The paper is set up as shows: Section 2 presents various Lucas polynomial properties. Lucas polynomials are used to solve 3D-MVFIEK2 in Section 3. Error analysis is discussed in Section 4. Numerical outcomes and comparisons with other techniques are presented in Section 5. The conclusion of the paper is presented in Section 6.

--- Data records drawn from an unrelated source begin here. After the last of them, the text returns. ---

-- ==== Sys2Proof/Laws/PerInstr.lean ====
section
/-! SUPPORT. Facts about the syntax of every instruction, one lemma per constructor. -/

/-- The form of an instruction's code (R47, R72, R263): two or four bytes, or none and the word 0 for an event; one of the three
encoding versions; four bytes for a word of the halyard extension. -/
def Sys2Proof.Laws.WordClass.Statement (i : Sys2Proof.Instr) : Prop :=
  (i.size = 2 ∨ i.size = 4 ∨ i.size = 0 ∧ Sys2Proof.encode i = 0) ∧ (1 ≤ i.since ∧ i.since ≤ 3) ∧ (i.halyard = true → i.size = 4)
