theorem witness_GlobalRequests :
    let f := fun (a : Word) => globe fun c => (c.setS 2 a).setS 3 0x10000
    let edge := f 0x3007F8
    (∀ i ∈ ([.lgd 1 2, .sgd 2 3] : List Instr), Ready i edge ∧ Ready i (f 0x3007F9) ∧ causeOf i (f 0x3007F9) = some 5) ∧
    ((edge.ctx.sreg 2).toNat < 2 ^ 54 ∧ (edge.ctx.sreg 2).toNat % 2048 + 8 ≤ 2048) ∧ Legal (.lgv 1 2) (f 0x300000) ∧ Ready (.sgv 1 2) (f 0x300000) ∧
    (after (.lgd 1 2) edge).ctx.st = .stalled := by decide
theorem witness_GlobalRequests_stores :
    let f := fun (a : Word) => globe fun c => (c.setS 2 a).setS 3 0x10000
    (after (.sgd 2 3) (f 0x310000)).ctx.st = .stalled ∧ (after (.sgd 2 3) (f 0x310000)).ctx.unacked.length = 1 := by decide
theorem witness_GlobalRequests_faults :
    let f := fun (a : Word) => globe fun c => (c.setS 2 a).setS 3 0x10000
    ∀ i ∈ ([.lgd 1 2, .lgv 1 2, .sgd 2 3, .sgv 1 2] : List Instr), Ready i (f 0x40000000000000) ∧ causeOf i (f 0x40000000000000) = some 7 := by decide
theorem witness_GlobalRequests_seal :
    let f := fun (a n : Word) => globe fun c => (c.setS 2 a).setS 3 n
    Ready (.seal 2 3) (f 0x300000 0x10000) ∧ Ready (.unseal 2 3) (f 0x300000 0x10000) ∧
    (match (f 0x300000 0x10000).pagesOf 0 0x300000 0x310000 1 0x300000 [] with | .inr ps => ps.length == 1 | _ => false) = true ∧
    (after (.seal 2 3) (f 0x300000 0x10000)).seals.length = 1 ∧ (after (.seal 2 3) (f 0x300000 0x10000)).ctx.st = .stalled ∧
    causeOf (.seal 2 3) (f 0x308000 0x10000) = some 3 ∧ causeOf (.unseal 2 3) (f 0x300000 0x8000) = some 3 ∧
    (let s := ({ State.reset with cur := (8384, 0), stations := [(0, { cache := [{ pid := 5, base := 0, bits := 16, leaf := 0 }] })] } : State).modSite
        8384 fun x => { x with super := true }
     let s := s.modCtx fun c => c.setS 3 0x10005
     let busy : State := { s with stations := [(7, { svc := [({ read0 with pid := 5 }, .place 0x300000 16)] })] }
     isHelm s.cur.1 = true ∧ s.me.super = true ∧ Ready (.tlbiH 2 3) s ∧ (s.ctx.sreg 3).toNat < 2 ^ 17 ∧
       ((after (.tlbiH 2 3) s).station 0).cache = [] ∧ (after (.tlbiH 2 3) s).ctx.pc = 4 ∧ Ready (.tlbiH 2 3) busy ∧
       (after (.tlbiH 2 3) busy).ctx.st = .stalled ∧ causeOf (.tlbiH 2 2) (s.modCtx fun c => c.setS 2 0x20000) = some 1) ∧
    (isHelm State.reset.cur.1 = false ∧ Legal (.tlbiH 2 3) State.reset ∧ causeOf (.tlbiH 2 3) State.reset = some 2) := by decide
theorem witness_GlobalRequests_push :
    let f := fun (q : Nat) (ps : List Push) => (({ (group id id) with cur := (8192, 0), phys := pages, pushes := ps } : State).modCtx fun c =>
      (c.setS 1 (BitVec.ofNat 64 (0x5BFE0 * 0x100000000 + q * 0x10000 + 1))).setS 2 0x300000)
    let mine : Push := { site := 8192, ctx := 0, id := 0, beats := [some { val := 7 }] }
    let beyond := (f 1 []).modCtx fun c => c.setS 2 0x40000000000000
    (Ready (.pusht 1 2 31) beyond ∧ causeOf (.pusht 1 2 0) beyond = some 7) ∧
    (∀ q ∈ [0, 1, 2], ∀ ps ∈ ([[], [mine]] : List (List Push)), let s := f q ps
      (s.ctx.sreg 1).toNat < 2 ^ 56 ∧ bits (s.ctx.sreg 1).toNat 51 3 = 0 ∧ bits (s.ctx.sreg 1).toNat 18 14 = 0 ∧ bits (s.ctx.sreg 1).toNat 13 3 = 0 ∧
        s.activeOf 1 0 = true ∧ s.isOff 1 = false ∧ Ready (.pusht 1 2 0) s ∧ s.pushes.find? (fun p => p.site == 8192 && p.ctx == 0) = ps.head? ∧
        1 ≤ (s.site 1).pushRoom 1 ∧ (after (.pusht 1 2 0) s).ctx.st = .stalled ∧
        (after (.pusht 1 2 0) s).pushes.map (·.beats) = if ps = [] then [[none]] else []) ∧
      bit ((f 1 []).ctx.sreg 1).toNat 16 = true ∧ bits ((f 1 []).ctx.sreg 1).toNat 32 19 + 32 ≤ 0x5C000 ∧ (0x300000 : Nat) + 32 * 0 < 2 ^ 54 := by decide
theorem witness_GlobalService :
    let leaf : Word := 0x300019
    let f := fun (st : Station) => ({ State.reset with phys := pages, stations := [(0, st)] } : State)
    let miss := f { rxq := [read0] }
    let hit := f { rxq := [read0], cache := [{ pid := 0, base := 0x300000, bits := 16, leaf := leaf }] }
    let walking := f { walk := some read0 }
    let lost := f { walk := some { read0 with va := 0x310000 } }
    let faulty := f { svc := [(read0, .fault { cause := 7 })] }
    let write0 : GReq := { read0 with op := .write (leBytes 8 1), id := 0 }
    let sealed := f { rxq := [write0], cache := [{ pid := 0, base := 0x300000, bits := 16, leaf := leaf }], seals := [(0, 0x300000, 0x10000)] }
    let free := (f { rxq := [write0], cache := [{ pid := 0, base := 0x300000, bits := 16, leaf := leaf }] }).modSite 0 fun x =>
      { x with core := { x.core with ctxs := x.core.ctxs.set 1 { st := .stalled, wait := .resp 0 .none 4 none } } }
    let full := f { rxq := [read0], walk := some read0, svc := List.replicate 64 (read0, .place 0x300000 16) }
    (∀ s ∈ [sealed, free, full], Live s 8192) ∧ (sealed.gcheck 0 write0 leaf.toNat).isSome = true ∧
      ((after (.stationRequest 0) sealed).station 0).svc.length = 1 ∧ free.gcheck 0 write0 leaf.toNat = none ∧
      free.partBad write0 0x300000 = none ∧ ((after (.stationRequest 0) free).ctxAt 0 1).pc = 4 ∧ ((after (.stationRequest 0) free).ctxAt 0 1).st = .running ∧
      (full.station 0).svc.length = 64 ∧ ((after (.tableWalkComplete 0) full).station 0).svc.length = 64 ∧
    (∀ s ∈ [miss, hit, walking, lost, faulty], Live s 8192) ∧ isHalyard 8192 = true ∧ isSealOp read0.op = false ∧ (miss.station 0).held = [] ∧
      read0.piece = none ∧ read0.beat = none ∧ ((after (.hbmAccessComplete 0) faulty).station 0).svc = [] ∧
      (miss.station 0).walk = none ∧ (hit.station 0).svc.length < 64 ∧ eMig leaf.toNat = false ∧ hit.gcheck 0 read0 leaf.toNat = none ∧
      ((walking.walk 0 0x300000).map (·.leaf)) = some 0x300019 ∧ lost.walk 0 0x310000 = none ∧
      ((after (.stationRequest 0) miss).station 0).walk = some read0 ∧ ((after (.stationRequest 0) hit).station 0).svc = [(read0, .place 0x300000 16)] ∧
      ((after (.tableWalkComplete 0) walking).station 0).svc = [(read0, .place 0x300000 16)] ∧ ((after (.tableWalkComplete 0) lost).station 0).walk = none := by
  decide
theorem witness_GlobalService_beat :
    let p : Pkt := { src := 8192, dst := 8193, vc := 1, body := 0, load := .beat 0 4 1 { val := 9 } }
    let e : Push := { site := 8193, ctx := 0, id := 4, beats := [some { val := 7 }, none] }
    let s : State := { (State.reset.modSite 8193 fun x => { x with rxResp := [p] }) with pushes := [e] }
    Live s 8193 ∧ (s.site 8193).halted = false ∧ (s.site 8193).rxResp = p :: [] ∧ s.pushes = [e] ∧ e.beats.length = 1 + 1 ∧
      (e.beats.take 1).all (fun x => x.any fun y => y.trap.isNone) = true ∧
      (after (.farResponseArrival 8193) s).pushes.map (fun e => e.beats.map fun b => b.map (·.val)) = [[some 7, some 9]] := by decide
theorem witness_GlobalService_access :
    let f := fun (op : GOp) (pa : Nat) => ({ State.reset with stations := [(0, { svc := [({ read0 with op := op }, .place pa 16)] })] } : State)
    let w := GOp.write (leBytes 8 0x0102)
    (∀ s ∈ [f (.read 8) 0xBFFFFFFFF8, f w 0xBFFFFFFFF8, f (.atomic 0 64 5 0) 0xBFFFFFFFF8], s.badPhys = [] ∧ nexts (.hbmAccessComplete 0) s = true) ∧
    (∀ s ∈ [f (.read 8) 0x10000000000, f w 0x8FFFFFFFF8], nexts (.secondTierAccessComplete 0) s = true) ∧ read0.piece = none ∧
    0xBFFFFFFFF8 + w.size ≤ 0xC000000000 ∧ 0x8FFFFFFFF8 + w.size ≤ 0x90000000000 ∧
    (after (.hbmAccessComplete 0) (f w 0xBFFFFFFFF8)).physAt 0xBFFFFFFFF9 = 1 ∧
    memRead (after (.hbmAccessComplete 0) (f (.atomic 0 64 5 0) 0xBFFFFFFFF8)).phys 0xBFFFFFFFF8 8 = 5 ∧
    nexts (.pageTableWrite 0xBFFFFFFFF8 1) State.reset = true := by decide
theorem witness_GlobalService_seal :
    let o : SealOp := { num := 0, lifts := false, pid := 0, base := 0x300000, len := 0x10000, site := 8192, ctx := 0, id := 0, left := [0, 1] }
    let s : State := { State.reset with phys := pages, seals := [o], stations := [(0, { rxq := [{ read0 with op := .seal 0 }] })] }
    Live s 8192 ∧ (s.station 0).walk = none ∧ (s.station 0).svc = [] ∧ (s.station 0).held = [] ∧ o.lifts = false ∧ 1 ∈ o.left ∧ (1 : Nat) ≠ 0 ∧
      (match s.pagesOf 0 0x300000 0x310000 1 0x300000 [] with | .inr ps => ps.all fun p => !eMig p.leaf | _ => false) = true ∧
      ((after (.sealRequestArrival 0) s).seals.map (·.left)) = [[1]] ∧
    (let p := fun (q : Bool) => ({ src := 8192, dst := 0, vc := 0, body := 1, load := .push q 1 0x5BFE0 [9] 8192 0 0 } : Pkt)
     let t := fun (q : Bool) => site0 fun x => { x with rxPush := [p q], core := { x.core with q45 := x.core.q45.set 1 { items := List.replicate 15 0 } } }
     Live (t true) 0 ∧ ((t true).site 0).core.q45[1].items.length < 16 ∧ ((after (.pushBeatArrival 0) (t true)).site 0).core.q45[1].items.length = 16 ∧
       (after (.pushBeatArrival 0) (t false)).byteAt 0 0x5BFE0 = 9) := by decide
theorem witness_SemaphoresAndBarriers :
    let f := fun (n : BitVec 32) (w : List (Nat × Nat × Nat)) => (core0 fun k =>
      { k with sem := k.sem.set 15 n, waiters := w, ctxs := k.ctxs.set 1 { st := .stalled } })
    (∀ i ∈ ([.semset 15 1, .semadd 15 31, .semwait 15 31] : List Instr), Ready i (f 31 []) ∧ Ready i (f 30 []) ∧ Ready i (f 0 [(15, 1, 31)])) ∧
    (f 31 []).ctx.posted = 0 ∧ (after (.semadd 15 31) ((f 31 []).modCtx fun c => { c with posted := 1 })).ctx.st = .stalled ∧
    (f 31 []).me.core.waiters = [] ∧ ((f 0 [(15, 1, 31)]).ctxAt 0 1).st = .stalled ∧ (0 : Fin 4) ≠ 1 ∧ (31 : Nat) ≤ 0 + 31 ∧
    ((after (.semadd 15 31) (f 0 [(15, 1, 31)])).ctxAt 0 1).st = .running ∧ (after (.semwait 15 31) (f 31 [])).me.core.sem[15] = 0 ∧
    (after (.semwait 15 31) (f 30 [])).ctx.st = .stalled ∧ (after (.semwait 15 1) (f 31 [(15, 1, 31)])).ctx.st = .stalled := by decide
theorem witness_SemaphoresAndBarriers_bars :
    let f := fun (a c : BitVec 16) (b : BReg) => ((groupCtx fun x => { x with b := x.b.set 3 b }).modCtx fun x => x.setS 2 1).modCore 0 fun k =>
      { k with barA := k.barA.set 3 a, barC := k.barC.set 3 c }
    (∀ s ∈ [f 7 7 {}, f 8 8 { pend := true, token := 7 }, f 9 7 {}, f 1 1 {}, f 2 2 {}, f 0xFFFF 0xFFFF {}], Ready (.bar 3) s ∧ Ready (.bara 1 3) s ∧ Ready (.barw 1 3 2) s) ∧
    (after (.bar 3) (f 7 7 {})).ctx.b[3] = { pend := true, token := 7 } ∧ token 7 8 = .stale ∧ (after (.bar 3) (f 8 8 { pend := true, token := 7 })).ctx.b[3].pend = false ∧
    ((9 : BitVec 16) - 7).toNat = 2 ∧ (after (.bara 1 3) (f 9 7 {})).ctx.st = .stalled ∧ (after (.bara 1 3) (f 7 7 {})).ctx.sreg 1 = 7 ∧
    token 1 1 = .wait ∧ token 1 0 = .wait ∧ token 1 2 = .stale ∧ token 1 0xFFFF = .future ∧ (after (.barw 1 3 2) (f 2 2 {})).ctx.st = .running ∧
    causeOf (.barw 1 3 2) (f 0xFFFF 0xFFFF {}) = some 0x10 := by decide
theorem witness_SemaphoresAndBarriers_release :
    let late := group (fun x => { x with core := { x.core with barC := x.core.barC.set 3 0xFFFF } }) id
    let arrived := fun (x : Site) => { x with core := { x.core with barA := x.core.barA.set 3 1 } }
    let all := group arrived arrived
    mapGet? late.launches 5 = some launch0 ∧ launch0.members[1]? = some 1 ∧ launch0.members[0]? = some 0 ∧ (late.site 0).core.barC[3] ≠ launch0.barOpen[3] ∧
      (all.site 1).core.barC[3] = launch0.barOpen[3] ∧ (∀ q ∈ launch0.members, all.lineUp launch0 q 3 launch0.barOpen[3] = true) ∧
      late.lineUp launch0 1 3 launch0.barOpen[3] = false ∧ late.lineUp { launch0 with raised := [1] } 1 3 launch0.barOpen[3] = true ∧ ((after (.ratlineRelease 5 3 0) late).site 0).core.barC[3] = 0 ∧
      ((mapGet? (after (.ratlineRelease 5 3 1) all).launches 5).map (·.barOpen[3])) = some 1 := by decide
theorem witness_Phasers :
    let f := fun (x : Word) => groupCtx fun c => c.setS 2 x
    let q := fun (op : PhOp) => ({ op := op, launch := 5, phaser := 7, member := 1, site := 1, ctx := 0, id := 0 } : PhReq)
    let m : PhMember := { member := 1, mode := 2, start := 0, nextS := 0 }
    let p : Phaser := { regs := [m] }
    (∀ i ∈ ([.phreg 1 2 2, .phdrop 2, .phsig 1 2, .phwait 1 2 3, .phnext 1 2] : List Instr), Ready i (f 7) ∧ (after i (f 7)).ctx.st = .stalled ∧
      causeOf i (f 8) = some 8) ∧ (f 7).me.krn.launch = some 5 ∧
    (let s : State := { f 7 with phq := [(3, [q .next])] }
     mapGetD s.phq 3 [] = q .next :: [] ∧ mapGet? s.launches 5 = some launch0 ∧ mapGetD (after (.phaserRequest 3) s).phq 3 [] = []) ∧
    (({} : Phaser).find 1 = none ∧ p.find 1 = some m ∧ m.mode ≠ 1 ∧ m.start = p.phase ∧ m.nextS = p.phase ∧ m.mode ≠ 0 ∧ p.queue = []) ∧
    token 0 p.phase = .wait ∧ token 0xFFFF p.phase = .stale ∧ token 2 p.phase = .future ∧ (p.serve (q .sig)).1.phase = 1 := by decide
theorem witness_FencesAndPersistence :
    let f := fun (g : Ctx → Ctx) => (group (fun x => { x with ballast := { x.ballast with last := 3 } }) id).modCtx g
    let held := f fun c => { c with posted := 1, unacked := [(1, 0)] }
    (∀ d ∈ ([0, 1, 2, 5] : List (Fin 32)), Ready (.fence d) (f id) ∧ Ready (.fence d) held ∧ (after (.fence d) (f id)).ctx.pc = 4) ∧
    (after (.fence 0) held).ctx.pc = 4 ∧ (after (.fence 1) held).ctx.st = .stalled ∧ Ready .pfenceT (f id) ∧ Ready .pfenceG (f id) ∧ (f id).ctx.persisted = none ∧
    (let s := f fun c => { c with persisted := some 3, owners := [] }
     let t := f fun c => { c with persisted := some 4, owners := [1] }
     s.ctx.persisted = some 3 ∧ 3 ≤ s.me.ballast.last ∧ t.me.ballast.last < 4 ∧ t.liveMember 1 = true ∧ Ready .pfenceG t ∧
       (after .pfenceG s).ctx.pc = 4 ∧ (after .pfenceT t).ctx.st = .stalled) ∧
    Ready (.pstat 1) (f id) ∧ (f id).me.ballast.dirty.length < 4096 ∧ (after (.pfenceT) (f id)).ctx.persisted = some 4 := by decide
theorem witness_FencesAndPersistence_requests :
    let f := fun (x : Word) => (group id id).modCtx fun c => (c.setS 2 x).setS 1 0x100
    let gone := (group id off).modCtx fun c => c.setS 2 1
    let named := fun (s : State) => (s.ctx.sreg 2).toNat < 64 ∧ (mapGet? s.tenants s.me.krn.tenant).map (fun te => te.cfg.counters.contains (s.ctx.sreg 2).toNat) = some true
    (∀ m ∈ ([0, 1] : List (Fin 32)), Ready (.pgate 2 m) (f 1) ∧ Ready (.pgate 2 m) (f 2) ∧ causeOf (.pgate 2 m) (f 2) = some 8 ∧
      causeOf (.pgate 2 m) gone = some 0xF) ∧ Legal (.pgate 2 2) (f 1) ∧ causeOf (.pgate 2 2) (f 1) = some 2 ∧ (f 1).memberTile 0 1 = some 1 ∧
    named (f 63) ∧ ¬named (f 62) ∧ Ready (.cntrd 1 2) (f 63) ∧ Ready (.cntset 2 3) (f 63) ∧ causeOf (.cntrd 1 2) (f 62) = some 8 ∧
    causeOf (.cntset 2 3) (f 62) = some 8 ∧ (after (.cntset 2 3) (f 63)).ctx.unacked = [(8404, 0)] ∧
    (let desc : Nat := 0x100 + 0x100000000 * 2 ^ 64 + 32 * 2 ^ 128
     let s := (f 63).modSite 0 fun x => { x with mem := memWrite [] 0x100 32 desc }
     (s.ctx.sreg 1).toNat % 32 = 0 ∧ s.descOk (memBytes s.me.mem 0x100 32) = true ∧ s.srcCheck (sendDesc (memBytes s.me.mem 0x100 32)) = none ∧
       s.armsHeld < 64 ∧ s.ctx.posted = 0 ∧ Ready (.tsend 1 2 3) s ∧ (after (.tsend 1 2 3) s).ctx.pc = 4 ∧
       (after (.tsend 1 2 3) (s.modCtx fun c => { c with posted := 1 })).ctx.st = .stalled) := by decide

In this article, we shall contemplate the numerical solution of a size of 3D-MVFIEK2 in the next section, to create:

$$w(x,y,z)=g(x,y,z)+\lambda {\int }_0^1{\int }_0^1{\int }_0^{1}K(x,y,z,s,t,r)w(s,t,r)dsdtdr+$$

$$+\lambda {\int }_0^1{\int }_0^1{\int }_0^1{k}_2(x,y,z,s,t,r)w(s,t,r)dsdtdr,$$

(1a)

where

$$K(x,y,z,s,t,r)=\left\{\begin{array}{c}{k}_1(x,y,z,s,t,r)(s,t,r)\le (x,y,z),\\ \\ 0,(s,t,r)>(x,y,z),\end{array}\right.$$

(1b)

$x,y,z\in [0,1),\lambda \in R,$ and w is the unknown function, $g,k_1$ and $k_2$ have analytic functions on D and $D\times D$ severally, where $D=[0,1)\times [0,1)\times [0,1).$

Equation (1a) could be expressed as follows:

$$w(x,y,z)=g(x,y,z)+\lambda {\int }_0^1{\int }_0^1{\int }_0^{1}H(x,y,z,s,t,r)w(s,t,r)dsdtdr,$$

(1c)

where

$$H(x,y,z,s,t,r)=K(x,y,z,s,t,r)+k_2(x,y,z,s,t,r).$$

2. Properties of Lucas Polynomials

Definition 1.

([23]) The Lucas polynomials have specified via the recurrence relationship

$$L_{m+2}\left(\zeta \right)=\zeta L_{m+1}\left(\zeta \right)+L_m\left(\zeta \right),m\ge 0,$$

(2a)

with $L_0\left(\zeta \right)=2$ and $L_1\left(\zeta \right)=\zeta .$

These polynomials possess the following expression, to establish:

$$L_m\left(\zeta \right)=\frac{{(\zeta +\sqrt{{\zeta }^2+4})}^m+{(\zeta -\sqrt{{\zeta }^2+4})}^m}{2^m},$$

(2b)

furthermore, they possess the subsequent explicit power form ofrepresentation

$$L_m\left(\zeta \right)=\sum _{k=0}^{\lceil \frac{m}{2}\rceil }\frac{n}{n-k}\left(\genfrac{}{}{0pt}{}{m-k}{k}\right){\zeta }^{m-2k},m\ge 1,$$

(2c)

where

$$\lceil \frac{m}{2}\rceil =\left\{\begin{array}{c}\frac{m}{2},meven,\\ \\ \frac{m-1}{2},modd.\end{array}\right.$$

The initially smaller Lucas polynomials have expressed lower, and the collection of these factors is in Table 1.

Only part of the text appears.